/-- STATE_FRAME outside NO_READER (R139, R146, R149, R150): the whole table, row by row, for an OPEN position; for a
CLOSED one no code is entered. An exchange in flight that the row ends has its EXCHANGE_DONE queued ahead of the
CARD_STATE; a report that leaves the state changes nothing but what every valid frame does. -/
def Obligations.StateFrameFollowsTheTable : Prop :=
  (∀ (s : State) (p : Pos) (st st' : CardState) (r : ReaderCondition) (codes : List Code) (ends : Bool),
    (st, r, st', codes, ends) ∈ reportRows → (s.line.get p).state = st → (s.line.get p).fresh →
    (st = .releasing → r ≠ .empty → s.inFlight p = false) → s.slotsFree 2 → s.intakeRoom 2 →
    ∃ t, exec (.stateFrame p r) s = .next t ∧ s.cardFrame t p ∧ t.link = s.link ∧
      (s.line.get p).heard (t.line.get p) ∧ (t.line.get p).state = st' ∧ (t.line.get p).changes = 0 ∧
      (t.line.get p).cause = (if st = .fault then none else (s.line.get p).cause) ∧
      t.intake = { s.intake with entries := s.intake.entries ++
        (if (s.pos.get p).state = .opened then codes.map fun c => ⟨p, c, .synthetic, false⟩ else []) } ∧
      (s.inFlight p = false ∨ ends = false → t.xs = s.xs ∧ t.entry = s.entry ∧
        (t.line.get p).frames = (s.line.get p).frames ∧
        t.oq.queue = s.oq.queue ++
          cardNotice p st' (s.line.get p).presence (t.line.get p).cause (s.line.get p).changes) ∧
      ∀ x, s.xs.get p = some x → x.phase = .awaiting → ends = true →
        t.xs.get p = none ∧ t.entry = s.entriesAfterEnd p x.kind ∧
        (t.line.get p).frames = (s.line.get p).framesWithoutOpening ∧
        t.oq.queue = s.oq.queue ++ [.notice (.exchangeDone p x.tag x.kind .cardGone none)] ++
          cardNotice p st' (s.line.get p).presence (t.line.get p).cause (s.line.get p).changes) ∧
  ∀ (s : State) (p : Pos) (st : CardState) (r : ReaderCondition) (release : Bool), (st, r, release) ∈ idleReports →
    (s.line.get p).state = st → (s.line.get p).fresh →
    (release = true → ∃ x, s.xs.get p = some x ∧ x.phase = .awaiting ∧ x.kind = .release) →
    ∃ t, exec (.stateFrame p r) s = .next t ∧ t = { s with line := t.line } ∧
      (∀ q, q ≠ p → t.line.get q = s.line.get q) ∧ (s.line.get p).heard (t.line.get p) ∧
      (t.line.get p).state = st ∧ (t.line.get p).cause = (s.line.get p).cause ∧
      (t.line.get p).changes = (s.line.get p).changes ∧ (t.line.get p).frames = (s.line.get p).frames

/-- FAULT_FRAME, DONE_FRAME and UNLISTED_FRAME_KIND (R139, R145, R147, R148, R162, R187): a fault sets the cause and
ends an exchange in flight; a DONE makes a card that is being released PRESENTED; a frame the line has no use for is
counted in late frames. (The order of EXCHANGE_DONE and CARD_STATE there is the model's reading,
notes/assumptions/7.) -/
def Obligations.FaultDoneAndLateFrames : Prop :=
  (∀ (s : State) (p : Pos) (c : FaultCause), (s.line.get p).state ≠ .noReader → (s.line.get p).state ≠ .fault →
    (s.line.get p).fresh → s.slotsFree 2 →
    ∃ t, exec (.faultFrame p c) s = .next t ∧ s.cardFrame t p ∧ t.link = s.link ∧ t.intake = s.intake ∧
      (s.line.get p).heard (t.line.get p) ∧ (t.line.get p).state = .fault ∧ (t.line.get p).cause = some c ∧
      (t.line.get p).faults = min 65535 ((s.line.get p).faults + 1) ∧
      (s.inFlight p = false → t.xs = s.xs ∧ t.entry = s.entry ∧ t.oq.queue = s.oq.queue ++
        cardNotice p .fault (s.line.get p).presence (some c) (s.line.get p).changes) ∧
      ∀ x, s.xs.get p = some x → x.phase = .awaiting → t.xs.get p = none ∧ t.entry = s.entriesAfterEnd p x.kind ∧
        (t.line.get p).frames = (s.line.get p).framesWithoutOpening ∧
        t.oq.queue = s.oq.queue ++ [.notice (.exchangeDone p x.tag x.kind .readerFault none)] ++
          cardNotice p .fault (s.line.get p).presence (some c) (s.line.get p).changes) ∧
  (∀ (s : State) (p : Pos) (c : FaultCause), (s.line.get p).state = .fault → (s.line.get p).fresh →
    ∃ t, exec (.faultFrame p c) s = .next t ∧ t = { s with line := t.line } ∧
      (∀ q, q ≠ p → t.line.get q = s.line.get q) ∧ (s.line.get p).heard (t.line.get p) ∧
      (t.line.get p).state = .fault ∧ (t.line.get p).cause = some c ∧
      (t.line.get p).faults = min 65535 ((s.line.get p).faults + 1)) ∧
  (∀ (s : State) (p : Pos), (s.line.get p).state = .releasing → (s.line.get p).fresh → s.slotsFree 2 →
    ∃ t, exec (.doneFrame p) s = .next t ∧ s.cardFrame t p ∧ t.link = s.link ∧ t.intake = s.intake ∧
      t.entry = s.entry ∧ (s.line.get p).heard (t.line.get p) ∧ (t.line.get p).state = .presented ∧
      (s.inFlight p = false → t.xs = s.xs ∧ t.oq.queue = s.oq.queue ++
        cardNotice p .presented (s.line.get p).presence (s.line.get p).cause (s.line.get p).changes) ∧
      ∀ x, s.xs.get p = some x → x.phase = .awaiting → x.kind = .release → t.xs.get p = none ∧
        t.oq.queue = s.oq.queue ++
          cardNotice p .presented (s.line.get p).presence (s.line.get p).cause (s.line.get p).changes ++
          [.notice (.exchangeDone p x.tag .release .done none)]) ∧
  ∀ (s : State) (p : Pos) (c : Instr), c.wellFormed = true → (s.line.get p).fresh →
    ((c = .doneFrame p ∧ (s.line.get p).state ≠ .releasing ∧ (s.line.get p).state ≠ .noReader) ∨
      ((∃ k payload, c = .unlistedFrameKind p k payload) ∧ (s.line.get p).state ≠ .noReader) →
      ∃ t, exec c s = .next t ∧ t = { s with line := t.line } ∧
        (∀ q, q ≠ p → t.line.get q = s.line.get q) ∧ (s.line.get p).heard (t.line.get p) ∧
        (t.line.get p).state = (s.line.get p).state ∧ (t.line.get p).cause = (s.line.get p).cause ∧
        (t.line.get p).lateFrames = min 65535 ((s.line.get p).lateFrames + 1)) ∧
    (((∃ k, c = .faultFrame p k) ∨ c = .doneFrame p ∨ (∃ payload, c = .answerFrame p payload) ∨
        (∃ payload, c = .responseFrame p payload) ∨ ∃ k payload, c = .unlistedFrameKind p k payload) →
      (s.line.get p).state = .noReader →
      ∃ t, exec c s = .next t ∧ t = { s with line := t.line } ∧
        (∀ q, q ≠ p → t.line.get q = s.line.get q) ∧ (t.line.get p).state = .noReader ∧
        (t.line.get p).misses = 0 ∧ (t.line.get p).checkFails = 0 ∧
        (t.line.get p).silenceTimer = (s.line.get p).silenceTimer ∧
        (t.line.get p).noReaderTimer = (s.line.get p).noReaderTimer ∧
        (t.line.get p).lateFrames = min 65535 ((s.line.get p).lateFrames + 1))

* * * * *

> **Work to be completed**
Please restate the material above exactly, line by line.

> **Result for this task**
/-- STATE_FRAME outside NO_READER (R139, R146, R149, R150): the whole table, row by row, for an OPEN position; for a
CLOSED one no code is entered. An exchange in flight that the row ends has its EXCHANGE_DONE queued ahead of the
CARD_STATE; a report that leaves the state changes nothing but what every valid frame does. -/
def Obligations.StateFrameFollowsTheTable : Prop :=
  (∀ (s : State) (p : Pos) (st st' : CardState) (r : ReaderCondition) (codes : List Code) (ends : Bool),
    (st, r, st', codes, ends) ∈ reportRows → (s.line.get p).state = st → (s.line.get p).fresh →
    (st = .releasing → r ≠ .empty → s.inFlight p = false) → s.slotsFree 2 → s.intakeRoom 2 →
    ∃ t, exec (.stateFrame p r) s = .next t ∧ s.cardFrame t p ∧ t.link = s.link ∧
      (s.line.get p).heard (t.line.get p) ∧ (t.line.get p).state = st' ∧ (t.line.get p).changes = 0 ∧
      (t.line.get p).cause = (if st = .fault then none else (s.line.get p).cause) ∧
      t.intake = { s.intake with entries := s.intake.entries ++
        (if (s.pos.get p).state = .opened then codes.map fun c => ⟨p, c, .synthetic, false⟩ else []) } ∧
      (s.inFlight p = false ∨ ends = false → t.xs = s.xs ∧ t.entry = s.entry ∧
        (t.line.get p).frames = (s.line.get p).frames ∧
        t.oq.queue = s.oq.queue ++
          cardNotice p st' (s.line.get p).presence (t.line.get p).cause (s.line.get p).changes) ∧
      ∀ x, s.xs.get p = some x → x.phase = .awaiting → ends = true →
        t.xs.get p = none ∧ t.entry = s.entriesAfterEnd p x.kind ∧
        (t.line.get p).frames = (s.line.get p).framesWithoutOpening ∧
        t.oq.queue = s.oq.queue ++ [.notice (.exchangeDone p x.tag x.kind .cardGone none)] ++
          cardNotice p st' (s.line.get p).presence (t.line.get p).cause (s.line.get p).changes) ∧
  ∀ (s : State) (p : Pos) (st : CardState) (r : ReaderCondition) (release : Bool), (st, r, release) ∈ idleReports →
    (s.line.get p).state = st → (s.line.get p).fresh →
    (release = true → ∃ x, s.xs.get p = some x ∧ x.phase = .awaiting ∧ x.kind = .release) →
    ∃ t, exec (.stateFrame p r) s = .next t ∧ t = { s with line := t.line } ∧
      (∀ q, q ≠ p → t.line.get q = s.line.get q) ∧ (s.line.get p).heard (t.line.get p) ∧
      (t.line.get p).state = st ∧ (t.line.get p).cause = (s.line.get p).cause ∧
      (t.line.get p).changes = (s.line.get p).changes ∧ (t.line.get p).frames = (s.line.get p).frames

/-- FAULT_FRAME, DONE_FRAME and UNLISTED_FRAME_KIND (R139, R145, R147, R148, R162, R187): a fault sets the cause and
ends an exchange in flight; a DONE makes a card that is being released PRESENTED; a frame the line has no use for is
counted in late frames. (The order of EXCHANGE_DONE and CARD_STATE there is the model's reading,
notes/assumptions/7.) -/
def Obligations.FaultDoneAndLateFrames : Prop :=
  (∀ (s : State) (p : Pos) (c : FaultCause), (s.line.get p).state ≠ .noReader → (s.line.get p).state ≠ .fault →
    (s.line.get p).fresh → s.slotsFree 2 →
    ∃ t, exec (.faultFrame p c) s = .next t ∧ s.cardFrame t p ∧ t.link = s.link ∧ t.intake = s.intake ∧
      (s.line.get p).heard (t.line.get p) ∧ (t.line.get p).state = .fault ∧ (t.line.get p).cause = some c ∧
      (t.line.get p).faults = min 65535 ((s.line.get p).faults + 1) ∧
      (s.inFlight p = false → t.xs = s.xs ∧ t.entry = s.entry ∧ t.oq.queue = s.oq.queue ++
        cardNotice p .fault (s.line.get p).presence (some c) (s.line.get p).changes) ∧
      ∀ x, s.xs.get p = some x → x.phase = .awaiting → t.xs.get p = none ∧ t.entry = s.entriesAfterEnd p x.kind ∧
        (t.line.get p).frames = (s.line.get p).framesWithoutOpening ∧
        t.oq.queue = s.oq.queue ++ [.notice (.exchangeDone p x.tag x.kind .readerFault none)] ++
          cardNotice p .fault (s.line.get p).presence (some c) (s.line.get p).changes) ∧
  (∀ (s : State) (p : Pos) (c : FaultCause), (s.line.get p).state = .fault → (s.line.get p).fresh →
    ∃ t, exec (.faultFrame p c) s = .next t ∧ t = { s with line := t.line } ∧
      (∀ q, q ≠ p → t.line.get q = s.line.get q) ∧ (s.line.get p).heard (t.line.get p) ∧
      (t.line.get p).state = .fault ∧ (t.line.get p).cause = some c ∧
      (t.line.get p).faults = min 65535 ((s.line.get p).faults + 1)) ∧
  (∀ (s : State) (p : Pos), (s.line.get p).state = .releasing → (s.line.get p).fresh → s.slotsFree 2 →
    ∃ t, exec (.doneFrame p) s = .next t ∧ s.cardFrame t p ∧ t.link = s.link ∧ t.intake = s.intake ∧
      t.entry = s.entry ∧ (s.line.get p).heard (t.line.get p) ∧ (t.line.get p).state = .presented ∧
      (s.inFlight p = false → t.xs = s.xs ∧ t.oq.queue = s.oq.queue ++
        cardNotice p .presented (s.line.get p).presence (s.line.get p).cause (s.line.get p).changes) ∧
      ∀ x, s.xs.get p = some x → x.phase = .awaiting → x.kind = .release → t.xs.get p = none ∧
        t.oq.queue = s.oq.queue ++
          cardNotice p .presented (s.line.get p).presence (s.line.get p).cause (s.line.get p).changes ++
          [.notice (.exchangeDone p x.tag .release .done none)]) ∧
  ∀ (s : State) (p : Pos) (c : Instr), c.wellFormed = true → (s.line.get p).fresh →
    ((c = .doneFrame p ∧ (s.line.get p).state ≠ .releasing ∧ (s.line.get p).state ≠ .noReader) ∨
      ((∃ k payload, c = .unlistedFrameKind p k payload) ∧ (s.line.get p).state ≠ .noReader) →
      ∃ t, exec c s = .next t ∧ t = { s with line := t.line } ∧
        (∀ q, q ≠ p → t.line.get q = s.line.get q) ∧ (s.line.get p).heard (t.line.get p) ∧
        (t.line.get p).state = (s.line.get p).state ∧ (t.line.get p).cause = (s.line.get p).cause ∧
        (t.line.get p).lateFrames = min 65535 ((s.line.get p).lateFrames + 1)) ∧
    (((∃ k, c = .faultFrame p k) ∨ c = .doneFrame p ∨ (∃ payload, c = .answerFrame p payload) ∨
        (∃ payload, c = .responseFrame p payload) ∨ ∃ k payload, c = .unlistedFrameKind p k payload) →
      (s.line.get p).state = .noReader →
      ∃ t, exec c s = .next t ∧ t = { s with line := t.line } ∧
        (∀ q, q ≠ p → t.line.get q = s.line.get q) ∧ (t.line.get p).state = .noReader ∧
        (t.line.get p).misses = 0 ∧ (t.line.get p).checkFails = 0 ∧
        (t.line.get p).silenceTimer = (s.line.get p).silenceTimer ∧
        (t.line.get p).noReaderTimer = (s.line.get p).noReaderTimer ∧
        (t.line.get p).lateFrames = min 65535 ((s.line.get p).lateFrames + 1))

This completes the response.